Respiratory Insufficiency Clinical Trial
Official title:
Effect of Sleep Disruption on the Outcome of Weaning From Mechanical Ventilation
Mechanically ventilated patients in the Intensive Care Unit (ICU) are highly susceptible to
sleep disruption. Several studies in the last 15 years have demonstrated an extremely poor
sleep quality and abnormal sleep pattern evaluated by polysomnography (PSG) devices (the gold
standard method for evaluating sleep quality and quantity). Discontinuation of mechanical
ventilation should be considered as soon as possible when a patient's condition starts to
improve. A patient's ability to be weaned from the mechanical ventilator can be assessed
using two step approaches including a Rapid Shallow Breathing Index (RSBI) calculation then a
spontaneous breathing trial (SBT) to determine the likelihood of success or failure before
considering endotracheal extubation. The rate of weaning failure from the first SBT attempt
has been reported to be 35-55%. The reason for weaning failure may be complex and
multifactorial. An association between sleep disruption and weaning outcome has never been
studied. The goal of this study is to look for an association between poor sleep quality and
failure of a weaning attempt.
This study is an observational, physiological study investigating sleep quality and quantity
in patients who will be weaned by recording standard PSG (from 17:00 to 08:00) at night
before a weaning attempt. Sleep characteristics of patients failing or passing the weaning
attempt will be compared. In addition, we will compare sleep patterns before and after
endotracheal extubation.
This clinical physiological study will take place over a period of 2-14 days, depending on
the participant.
Assessment of the readiness to wean using RSBI calculation and an SBT are standard practice
in the ICU, and the decision to perform one is made by the ICU team. They are usually
performed in the morning between 08:00 and 10:00. The RSBI calculation will be performed by
disconnecting the patient from the ventilator for 2-3 minutes and then measuring the
breathing frequency and average tidal volume for 1 minute. A value of the RSBI index <
100-105 breaths/min×L predicts a possible successful SBT. The SBT will be performed using
flow-by technique (Pressure Support (PS)/Continuous Positive Airway Pressure (CPAP) 0/0
cmH2O) for 30 to 120 minutes and at a Fraction of Inspired Oxygen (FiO2) below 0.5 when the
RSBI index < 100-105 breaths/min×L. A T-piece trial gives the most reliable assessment of
weaning capability, but it is often reserved for the most challenging patients. Using flow-by
(PS/CPAP 0/0 cmH2O) will give a similar indication of weaning capability in comparison to
T-piece, but will allow the Respiratory Therapists to keep the same equipment and to monitor
tidal volume and minute ventilation throughout the test. During the SBT, respiratory and
hemodynamic parameters will be continuously monitored. Determining the success or failure of
the SBT will be performed by the clinical team. For patients who pass the SBT, the decision
for extubation is made by the ICU clinical team independently from this study. For the
purpose of the study, a daily screening will be performed each afternoon by the Respiratory
Therapist to identify patients who will have a RSBI calculation and an SBT the following day.

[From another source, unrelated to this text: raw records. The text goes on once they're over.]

/-- One pair of a flash program (R181): deselect, the seed or the increment command, the poll. -/
theorem pair_run {b : Block} {d e y : Byte} {sts rs : List Byte} {n : Nat} {c : Bool} (hb : b.Ready)
    (hop : b.flash.op = .program) (hph : b.flash.ph = .test) (hi : b.flash.i + 1 < b.flash.len)
    (hd : b.bufRead b.flash.ref b.flash.i n = some (d, n)) (he : b.bufRead b.flash.ref (b.flash.i + 1) n = some (e, n))
    (hu : b.flash.ref = .buf ∨ b.flash.ref = .user)
    (hs : ∀ x ∈ sts, statusBusy x = true) (hy : statusBusy y = false) :
    ∃ b', ReachesWithin (701 * (sts.length + 1) + 700) (live b .targetReady (sts ++ y :: rs) n c) (live b' .targetReady rs n c) ∧
      b'.Ready ∧ b.FlashFrame b' ∧
      (∃ cmd, b'.flash = { b.flash with cmd := cmd, st := y, i := b.flash.i + 2, init := true }) ∧
      b'.bus = b.bus ++ b.par.pairCycles b.flash.init d e ++ (sts ++ [y]).flatMap b.par.pollCycles := by
  let a1 := b.flashTo .deselect
  obtain ⟨b0, h0, hl0, -, r1⟩ := spiReset_run (b := a1) (rs := sts ++ y :: rs) (n := n) (c := c) hb.rph hb.per hb.lines hb.role
  have t0 : Reaches 1 (live b .targetReady (sts ++ y :: rs) n c) (live b0 .targetReady (sts ++ y :: rs) n c) := by
    refine live_flash hb.todo hb.rph hb.host hb.per hb.spi (by simp [hph]) hb.lines ?_ hl0
    have e0 : b.flashDeselect none = .ok b0 := h0
    simp only [flashTick, hph, hi, if_true, targetPeer, e0]
    rfl
  have hpair : (a1.spiResetDone).flashPair n = some (d, e, n) := by
    have h1 : (a1.spiResetDone).bufRead b.flash.ref b.flash.i n = some (d, n) := by rw [← hd]; rcases hu with h | h <;> rw [h] <;> rfl
    have h2 : (a1.spiResetDone).bufRead b.flash.ref (b.flash.i + 1) n = some (e, n) := by rw [← he]; rcases hu with h | h <;> rw [h] <;> rfl
    rw [Block.flashPair]
    rw [show (a1.spiResetDone).flash.ref = b.flash.ref from rfl, show (a1.spiResetDone).flash.i = b.flash.i from rfl, h1]
    simp only [h2]
  have hdes : flashTick (targetPeer .targetReady) n a1.spiResetDone =
      .ofBegin n (if b.flash.init then (a1.spiResetDone).flashIncr none d e else (a1.spiResetDone).flashSeed none d e) := by
    rw [show flashTick (targetPeer .targetReady) n a1.spiResetDone = (match (a1.spiResetDone).flashPair n with
      | none => .fault .bufferIndex
      | some (d, e, n') => .ofBegin n' (if (a1.spiResetDone).flash.init then (a1.spiResetDone).flashIncr none d e else (a1.spiResetDone).flashSeed none d e)) from rfl,
      hpair]
    rfl
  cases hin : b.flash.init with
  | false =>
    let a2 : Block := { a1.spiResetDone with flash := { b.flash with cmd := seedCmd d e, ph := .seed } }
    obtain ⟨b1, h1, hl1, -, r2⟩ := spiWrite_run (b := a2) (rs := sts ++ y :: rs) (n := n) (c := c) (ref := .cmd)
      [Config.aaiOp, 0, 0, 0, d, e] hb.rph hb.per rfl hb.role (show 6 ≤ Config.cap by decide) (by
        intro j h
        simp only [List.length_cons, List.length_nil] at h
        have hj : j = 0 ∨ j = 1 ∨ j = 2 ∨ j = 3 ∨ j = 4 ∨ j = 5 := by omega
        rcases hj with rfl | rfl | rfl | rfl | rfl | rfl <;> rfl)
    have t1 : Reaches 1 (live a1.spiResetDone .targetReady (sts ++ y :: rs) n c) (live b1 .targetReady (sts ++ y :: rs) n c) := by
      refine live_flash rfl hb.rph rfl hb.per rfl FPhase.noConfusion rfl ?_ hl1
      have e1 : (a1.spiResetDone).flashSeed none d e = .ok b1 := h1
      rw [hdes, hin, if_neg (by decide), e1]
      rfl
    let a3 : Block := a2.spiWrote .cmd [Config.aaiOp, 0, 0, 0, d, e]
    let a4 : Block := { a3 with flash := { a3.flash with init := true } }
    obtain ⟨b2, h2, hl2, r3⟩ := polls_run (rs := rs) (n := n) (c := c) hy sts a4 hs ⟨hb.rph, hb.per, rfl, rfl, rfl, rfl, hb.role⟩ hop
    have t2 : Reaches 1 (live a3 .targetReady (sts ++ y :: rs) n c) (live b2 .targetReady (sts ++ y :: rs) n c) := by
      refine live_flash rfl hb.rph rfl hb.per rfl FPhase.noConfusion rfl ?_ hl2
      have e2 : a3.flash.op ≠ .seedOnly := by
        rw [show a3.flash.op = b.flash.op from rfl, hop]
        exact FOp.noConfusion
      rw [show flashTick (targetPeer .targetReady) n a3 = flashNext n a3 (if a3.flash.op = .seedOnly then .ok (a4.flashTo .idle) else a4.flashPoll none) from rfl,
        if_neg e2, h2]
      rfl
    refine ⟨a4.pollEnded sts y, ?_, ⟨hb.rph, hb.per, rfl, rfl, rfl, rfl, hb.role⟩, ⟨rfl, rfl, rfl, rfl, rfl, rfl, rfl, rfl, rfl, rfl⟩, ⟨seedCmd d e, ?_⟩, ?_⟩
    · exact (t0.within.trans (r1.trans (t1.within.trans (r2.trans (t2.within.trans r3))))).mono (by simp only [List.length_cons, List.length_nil]; omega)
    · simp only [a4, a3, a2, hph]
    · simp [a4, a3, a2, a1, Block.flashTo, Params.pairCycles, pairBytes]
  | true =>
    let a2 : Block := { a1.spiResetDone with flash := { b.flash with cmd := incrCmd b.flash.cmd d e, ph := .incr } }
    obtain ⟨b1, h1, hl1, -, r2⟩ := spiWrite_run (b := a2) (rs := sts ++ y :: rs) (n := n) (c := c) (ref := .cmd)
      [Config.aaiOp, d, e] hb.rph hb.per rfl hb.role (show 3 ≤ Config.cap by decide) (by
        intro j h
        simp only [List.length_cons, List.length_nil] at h
        have hj : j = 0 ∨ j = 1 ∨ j = 2 := by omega
        rcases hj with rfl | rfl | rfl <;> rfl)
    have t1 : Reaches 1 (live a1.spiResetDone .targetReady (sts ++ y :: rs) n c) (live b1 .targetReady (sts ++ y :: rs) n c) := by
      refine live_flash rfl hb.rph rfl hb.per rfl FPhase.noConfusion rfl ?_ hl1
      have e1 : (a1.spiResetDone).flashIncr none d e = .ok b1 := h1
      rw [hdes, hin, if_pos rfl, e1]
      rfl
    let a3 : Block := a2.spiWrote .cmd [Config.aaiOp, d, e]
    obtain ⟨b2, h2, hl2, r3⟩ := polls_run (rs := rs) (n := n) (c := c) hy sts a3 hs ⟨hb.rph, hb.per, rfl, rfl, rfl, rfl, hb.role⟩ hop
    have t2 : Reaches 1 (live a3 .targetReady (sts ++ y :: rs) n c) (live b2 .targetReady (sts ++ y :: rs) n c) := by
      refine live_flash rfl hb.rph rfl hb.per rfl FPhase.noConfusion rfl ?_ hl2
      have e2 : a3.flash.op ≠ .incrOnly := by
        rw [show a3.flash.op = b.flash.op from rfl, hop]
        exact FOp.noConfusion
      rw [show flashTick (targetPeer .targetReady) n a3 = flashNext n a3 (if a3.flash.op = .incrOnly then .ok (a3.flashTo .idle) else a3.flashPoll none) from rfl,
        if_neg e2, h2]
      rfl
    refine ⟨a3.pollEnded sts y, ?_, ⟨hb.rph, hb.per, rfl, rfl, rfl, rfl, hb.role⟩, ⟨rfl, rfl, rfl, rfl, rfl, rfl, rfl, rfl, rfl, rfl⟩, ⟨incrCmd b.flash.cmd d e, ?_⟩, ?_⟩
    · exact (t0.within.trans (r1.trans (t1.within.trans (r2.trans (t2.within.trans r3))))).mono (by simp only [List.length_cons, List.length_nil]; omega)
    · simp only [a3, a2, hph, hin]
    · simp [a3, a2, a1, Block.flashTo, Params.pairCycles, pairBytes]

theorem Block.bufRead_frame {b b' : Block} (h : b.FlashFrame b') {r : BufRef} (hr : r = .buf ∨ r = .user) (i n : Nat) :
    b'.bufRead r i n = b.bufRead r i n := by
  rcases hr with rfl | rfl <;> simp only [Block.bufRead, h.buf, h.ubuf]

/-- A flash program from `F_TEST` on (R181): a pair for each poll, then the end; an odd last byte is left out. -/
theorem program_run {rs : List Byte} {n : Nat} {c : Bool} :
    ∀ (polls : List (List Byte × Byte)) (xs : List Byte) (b : Block), b.Ready → b.flash.op = .program → b.flash.ph = .test →
      b.flash.len = b.flash.i + xs.length → polls.length = xs.length / 2 → (b.flash.ref = .buf ∨ b.flash.ref = .user) →
      (∀ j, (h : j < xs.length) → b.bufRead b.flash.ref (b.flash.i + j) n = some (xs[j], n)) →
      (∀ q ∈ polls, (∀ x ∈ q.1, statusBusy x = true) ∧ statusBusy q.2 = false) →
      ∃ b', ReachesWithin (701 * (pollReplies polls).length + 700 * polls.length + 2) (live b .targetReady (pollReplies polls ++ rs) n c)
          (live b' .targetReady rs n c) ∧
        b'.Ready ∧ b.FlashFrame b' ∧
        (∃ cmd st, b'.flash =
          { b.flash with
            cmd := cmd, st := st, i := b.flash.i + 2 * polls.length, ph := .idle,
            init := if polls = [] then b.flash.init else true }) ∧
        b'.bus = b.bus ++ b.par.programCycles b.flash.init xs polls ∧ b'.res = (b.flash.i + 2 * polls.length : Nat) := by
  intro polls
  induction polls with
  | nil =>
    intro xs b hb hop hph hlen hk hu hx _
    have hi : ¬ b.flash.i + 1 < b.flash.len := by simp only [List.length_nil] at hk; omega
    have t1 : Reaches 1 (live b .targetReady rs n c) (live (b.flashTo .done) .targetReady rs n c) := by
      refine live_flash hb.todo hb.rph hb.host hb.per hb.spi (by simp [hph]) hb.lines ?_ hb.lines
      simp only [flashTick, hph, hi, if_false]
    have t2 : Reaches 1 (live (b.flashTo .done) .targetReady rs n c)
        (live (({ b.flashTo .done with res := b.flash.i } : Block).flashTo .idle) .targetReady rs n c) :=
      live_flash hb.todo hb.rph hb.host hb.per hb.spi FPhase.noConfusion hb.lines rfl hb.lines
    refine ⟨_, (t1.within.trans t2.within).mono (by simp), ⟨hb.rph, hb.per, hb.host, hb.spi, hb.todo, hb.lines, hb.role⟩,
      ⟨rfl, rfl, rfl, rfl, rfl, rfl, rfl, rfl, rfl, rfl⟩, ⟨b.flash.cmd, b.flash.st, ?_⟩, ?_, ?_⟩
    · simp [Block.flashTo]
    · have e : ∀ i ys, b.par.programCycles i ys [] = [] := by
        intro i ys
        rcases ys with _ | ⟨_, _ | ⟨_, _⟩⟩ <;> rfl
      rw [e, List.append_nil]
      rfl
    · simp
  | cons q polls ih =>
    intro xs b hb hop hph hlen hk hu hx hq
    obtain ⟨sts, y⟩ := q
    rcases xs with _ | ⟨d, _ | ⟨e, xs⟩⟩
    · simp at hk
    · simp at hk
    · simp only [List.length_cons] at hk hlen
      have hd := hx 0 (by simp)
      have he := hx 1 (by simp)
      simp only [Nat.add_zero, List.getElem_cons_zero, List.getElem_cons_succ] at hd he
      have hq0 := hq (sts, y) (by simp)
      obtain ⟨b1, r1, hb1, hf1, ⟨cmd, hfl⟩, hbus⟩ := pair_run (rs := pollReplies polls ++ rs) (c := c) hb hop hph (by omega) hd he hu hq0.1 hq0.2
      have hf : b1.flash.i = b.flash.i + 2 := by rw [hfl]
      have href : b1.flash.ref = b.flash.ref := by rw [hfl]
      obtain ⟨b2, r2, hb2, hf2, ⟨cmd', st', hfl2⟩, hbus2, hres⟩ := ih xs b1 hb1 (by rw [hfl]; exact hop) (by rw [hfl]; exact hph)
        (by rw [hfl]; simp only; omega) (by omega) (by rw [href]; exact hu)
        (by
          intro j hj
          have := hx (j + 2) (by simp only [List.length_cons]; omega)
          rw [href, Block.bufRead_frame hf1 hu, hf, show b.flash.i + 2 + j = b.flash.i + (j + 2) by omega, this]
          simp)
        (fun q hq' => hq q (by simp [hq']))
      have e : sts ++ y :: (pollReplies polls ++ rs) = pollReplies ((sts, y) :: polls) ++ rs := by
        simp [pollReplies]
      rw [e] at r1
      refine ⟨b2, (r1.trans r2).mono ?_, hb2, hf1.trans hf2, ⟨cmd', st', ?_⟩, ?_, ?_⟩
      · simp only [pollReplies, List.flatMap_cons, List.length_append, List.length_cons, List.length_nil]
        omega
      · rw [hfl2, hfl]
        simp only [List.length_cons, if_neg (List.cons_ne_nil _ _)]
        simp only [ite_self, show b.flash.i + 2 + 2 * polls.length = b.flash.i + 2 * (polls.length + 1) by omega]
      · rw [hbus2, hbus, hf1.par, hfl, Params.programCycles]
        simp only [List.append_assoc]
      · rw [hres, hf, List.length_cons]
        norm_cast
        omega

On the night prior to the planned weaning assessment, sleep architecture will be recorded
using standard PSG (electroencephalography, right and left electrooculography, submental
electromyography and electrocardiography) from 17:00 to 8:00. Pulse oximetry (SpO2) and
end-tidal carbon dioxide (EtCO2) or transcutaneous partial pressure of carbon dioxide
(PtcCO2) will be recorded continuously during the PSG.
For patients who pass the RSBI index and SBT and are extubated successfully, PSG recording
will be repeated that night. If the patient passes the SBT but is not extubated, we will wait
for a new extubation attempt within the next 48 hours. If extubation is performed within the
next 48 hours, PSG recording will be repeated the night of extubation. If extubation is
further delayed, no PSG will be performed.
For patients who fail the 1st RSBI or fail the 1st SBT, PSG recording will be repeated the
night before the next weaning attempt and the night of extubation if it happens within a
maximum of two weeks from the 1st SBT.
Assessment of delirium will be performed using the Confusion Assessment Method for the
Intensive Care Unit (CAM-ICU) twice daily (at 08:00 and 18:00) from day 0 until extubation.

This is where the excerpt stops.